If you live on the Upper East Side, odds are that an Alice's Tea Cup is somewhere in your vicinity—for that matter, if you live in the West 70s, you have one too. So the teahouse that is one of several to introduce the idea of "teatime" to a coffee-chugging city, with cute-as-a-button interiors and a lot of mention of how it is "magical" and "whimsical" is suing the city of New York. Specifically, their Chapter II location at 156 East 64th Street is suing New York after health inspections dragged out too long.
Their establishment was closed on March 2 in 2007, and didn't reopen again for eight days until March 10, 2007—and they are claiming that the city was too slow to inspect again so that they could reopen and they lost good business and good reputation in the bad publicity that a DOH closing sign can bring. Now I have no idea if this is true, not being privy to the bookkeeping of their business, but I could see how an establishment might lose some consumer confidence after temporary closing for health inspections. (See: Veneiro's bakery with the rodent droppings in the chocolate.)

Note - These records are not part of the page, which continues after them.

/-- TICK of the newest record that a SEAL has closed here. -/
def lastSeal (s : State) : Option Nat :=
  match s.pair.sealq.getLast? with
  | some r => some r.tick
  | none => match s.ret.dir.getLast? with | some r => if r.mirror then some r.tick else none | none => none

/-- A LINE packet (R204, R205, R380): the first intact copy of a line counts, and what comes after the SEAL of its record is a copy too; one with
another SEQ16 begins a stream whose predecessor had no SEAL. -/
def execLineReceive (lane : Fin 2) (intact : Bool) (index tag : Nat) (line : List Byte) (at_ : Nat) (s : State) : Answer :=
  let s := setNow s at_
  .next (
    if !(takesMirror s) || laneSt s (sLane lane) = 0 then s
    else if !intact || line.length ≠ 64 then pktDiscard s
    else if (lastSeal s).map (fun n => n % 2 ^ 16) = some (tagSeq tag) then s
    else if s.pair.rx.any fun e => decide (tagSeq e.2.1 ≠ tagSeq tag) then
      let s := if s.role = .standby then mirrorBroken s else s
      s.updPair fun p => { p with rx := [(index, tag, line)] }
    else if s.pair.rx.any fun e => decide (e.1 = index) then s
    else s.updPair fun p => { p with rx := p.rx ++ [(index, tag, line)] })

/-- The `n` lines of a record, in its order, by destination; none where one is missing. -/
def rxLines (l : List (Nat × Nat × List Byte)) (n : Nat) : Option (List (Nat × List Byte)) :=
  let r := (List.range n).filterMap fun i => (l.find? fun e => decide (e.1 = i)).map fun e => (tagDest e.2.1, e.2.2)
  if r.length = n ∧ l.length = n then some r else none

/-- TICK of the newest record known to the standby. -/
def lastMirror (s : State) : Nat :=
  match s.pair.sealq.getLast? with
  | some r => r.tick
  | none => match openRec s with | some r => r.tick | none => s.ret.durTick

/-- A SEAL packet: the record is complete and goes through the commit engine (R205, R380). `st` is what its journal and executive lines say. -/
def execSealReceive (lane : Fin 2) (intact : Bool) (sm : SealMsg) (st : RetState) (at_ : Nat) (s : State) : Answer :=
  let s := setNow s at_
  .next (
    if !(takesMirror s) || laneSt s (sLane lane) = 0 then s
    else if !intact then pktDiscard s
    else if lastSeal s = some sm.tick || (decide (s.role = .standby) && decide (sm.tick ≤ lastMirror s)) then s
    else if s.role = .syncing ∧ !s.pair.syncOn then s.updPair fun p => { p with rx := [] }
    else
      match rxLines s.pair.rx sm.nlines with
      | none => if s.role = .standby then mirrorBroken s else s.updPair fun p => { p with rx := [] }
      | some lines =>
        if s.role = .standby ∧ sm.first ≠ lastMirror s + 1 then mirrorBroken s
        else
          let r : Rec := { tick := sm.tick, first := sm.first, edgeTs := sm.edgeTs, start := s.ret.logNext, nlines := sm.nlines,
                           progid8 := if s.pair.xpair then (match s.exch.image with | some g => padTo 8 (g.progid.take 8) | none => sm.progid8) else sm.progid8,
                           paired := true, cold := false, merged := sm.merged, hcrc := 0, st := .open_,
                           tags := lines.map (logTag sm.tick), body := some { lines := lines, j := st.j, x := st.x }, mirror := true, began := s.now }
          let s := s.updPair fun p => { p with rx := [] }
          if (openRec s).isSome then s.updPair fun p => { p with sealq := p.sealq ++ [r] } else addRec s r)

/-- The journals and the executive state of the active module take the place of the standby's; the INCOMPLETE mark is its own, and its epoch
does not fall (R205, R377, R383). -/
def putRetState (s : State) (j : Journals) (x : ExecRet) : State :=
  s.updRet fun r =>
    let x := { x with incomplete := r.x.incomplete, epoch := max r.x.epoch x.epoch }
    { r.writeJ j with j := j, x := x, xd := x }

/-- The INCOMPLETE mark (R383). -/
def setIncomplete (s : State) (v : Bool) : State :=
  s.updRet fun r => { r with x := { r.x with incomplete := v }, xd := { r.xd with incomplete := v } }

/-- The standby of an exchange has preloaded the new CODE and written its activation (Table 12-8). -/
def xpairBuilt (s : State) : Bool := !s.pair.xpair || (s.exch.loaded && s.exch.written)

/-- The preload is complete: the CODE sections are in the idle banks, and their measurement agrees (R178, R388). One that does not ends the
exchange; on the standby of an exchange the module has failed its part, and restarts (Assumption 133). The active module of such an exchange
preloads nothing. -/
def execExchangePreload (s : State) : Answer :=
  .next (match s.exch.image with
    | some g =>
      if s.exch.st ≠ 1 ∨ s.exch.loaded ∨ (s.exch.pair ∧ s.role = .active) then s
      else if !(measOk s s.exch.slot fun e => decide (e.id = 0x11)) then
        (if s.exch.pair then s.updWdg fun w => { w with restartDue := true, mark := .level2 } else exchangeAbandon s stCfg)
      else (placeCode s g.code fun c => !(s.mem.bank.toList.getD c false)).updExch fun e => { e with loaded := true }
    | none => s)

/-- The standby of an exchange writes its activation in spare time (Table 12-8). -/
def xpairActivate (s : State) : State :=
  if s.pair.xpair ∧ s.role = .syncing ∧ !s.pair.gaveUp ∧ s.exch.loaded ∧ !s.exch.written ∧ s.upd.op = .none ∧ !s.upd.recovering then
    { s with upd := { s.upd with op := .activate none s.exch.slot 0 true 1 } }
  else s

/-- A resync is complete: the module becomes STANDBY (R383, R388). -/
def resyncDone (s : State) : State :=
  let s := setIncomplete s false
  let s := ev { s with role := .standby } 0x6006 (p4 s.pair.syncPos ++ p4 s.pair.syncTicks)
  let s := s.updPair fun p => { p with syncOn := false, syncEnd := none }
  if s.pair.xpair then sn s K.PAIR_SWAP_STATE 2 else s

/-- A mirror record is APPLIED on the standby: memories, home image, journals; its confirmation leaves, and the next record begins (R205). -/
def mirrorApplied (s : State) (r : Rec) (b : RecBody) : State :=
  let s := setRec s { r with st := .applied, body := none }
  let s := b.lines.foldl (fun (s : State) (l : Nat × List Byte) => takeLine s l.1 l.2) s
  let s := putRetState s b.j b.x
  let d := s.now - r.began
  let s := maxw (sn s K.RET_COMMIT_LAST d) K.RET_COMMIT_MAX d
  let s := s.updRet fun q => { q with durTick := r.tick, durTs := r.edgeTs }
  let s := sendUp s 0x04 (p8 r.tick)
  let s := match s.pair.syncEnd with
    | some t => if s.role = Role.syncing ∧ t ≤ r.began ∧ xpairBuilt s then resyncDone s else s
    | none => s
  match s.pair.sealq with
  | [] => s
  | n :: rest => addRec (s.updPair fun p => { p with sealq := rest }) { n with start := s.ret.logNext }

/-- A mirror confirmation arrives (R205, R207, R210). -/
def execConfReceive (lane : Fin 2) (intact : Bool) (tick : Nat) (at_ : Nat) (s : State) : Answer :=
  let s := setNow s at_
  .next (
    if !(sReceives s) || laneSt s (sLane lane) = 0 then s
    else if !intact then pktDiscard s
    else if s.role ≠ .active then s
    else
      let s := match s.pair.unconf.find? fun u => decide (u.1 = tick) with
        | some u => maxw s K.RET_MIRROR_LAG_MAX (s.now - u.2.2)
        | none => s
      releaseAcks (s.updPair fun p => { p with unconf := p.unconf.filter fun u => decide (tick < u.1) }))

/-- Phase O of tick n: the confirmation of tick n - 2 is late (R207, R386). -/
def mirrorLate (s : State) : State :=
  if !(standbyPartner s) then s.updPair fun p => { p with unconf := [] }
  else match s.pair.unconf.find? fun u => decide (u.1 + 2 ≤ s.tick.n) with
    | some u => declareLost (ev (orw s K.RET_STATUS 0x10) 0x3007 (p8 u.1))
    | none => s

/-! ## Resync (R381 to R384) -/

/-- Destination MRAM line of the i-th line of a resync. -/
def syncDest (i : Nat) : Nat := if i < 131072 then i else jLine0 + (i - 131072)

/-- One SYNC line leaves, on one lane: a home line, read through port F12 with its error check (R36, R382), or a journal line. What the journals and
the executive's state say goes beside the last line as a value (Assumption 13). -/
def syncLine (s : State) (i : Nat) : State :=
  let lane := if laneSt s 0 = 2 ∧ (laneSt s 1 ≠ 2 ∨ i % 2 = 0) then 0 else 1
  let s := if i < execLine0 then eccRange s (homePhys i) 64 12 else s
  let s := sendLane s lane 0x06 (p8 (syncDest i) ++ (if i < 131072 then lineBytes s i else jBytes s.ret.j (i - 131072)))
  if i + 1 = syncTotal then emit s (.retState lane s.now { j := s.ret.j, x := s.ret.x }) else s

/-- The SYNC lines of a tick whose mirror stream has `m` bytes (R382). -/
def resyncSend (s : State) (m : Nat) : State :=
  let u := (if laneSt s 0 = 2 then 1 else 0) + (if laneSt s 1 = 2 then 1 else 0)
  if !s.pair.syncOn || s.role ≠ .active || u = 0 then s
  else
    let t := periodT s
    let n := min (min (u * (375 * t - 2 * m) / 2) (400 * t - m) / 64) (syncTotal - s.pair.syncPos)
    let s' := (List.range n).foldl (fun (q : State) (i : Nat) => syncLine q (s.pair.syncPos + i)) s
    s'.updPair fun p => { p with syncPos := p.syncPos + n }

/-- The ticks of a resync are counted at the edges of the module that receives it (Table 12-11). -/
def resyncTick (s : State) : State :=
  if s.role = .syncing ∧ s.pair.syncOn then s.updPair fun p => { p with syncTicks := p.syncTicks + 1 } else s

Of course, now that the DOH is temporarily closing restaurants and bakeries left and right due to failure to meet health inspections, not only does Alice's suit seem like a moot point (sorry, Alice), it also seems soon we'll have nowhere left to eat that didn't cover mouse holes properly anyway. So now I'm curious—did you ever have a beloved establishment that you kept patronizing regardless of prior health violations? Or does that white sign damper your perspective on a place forever?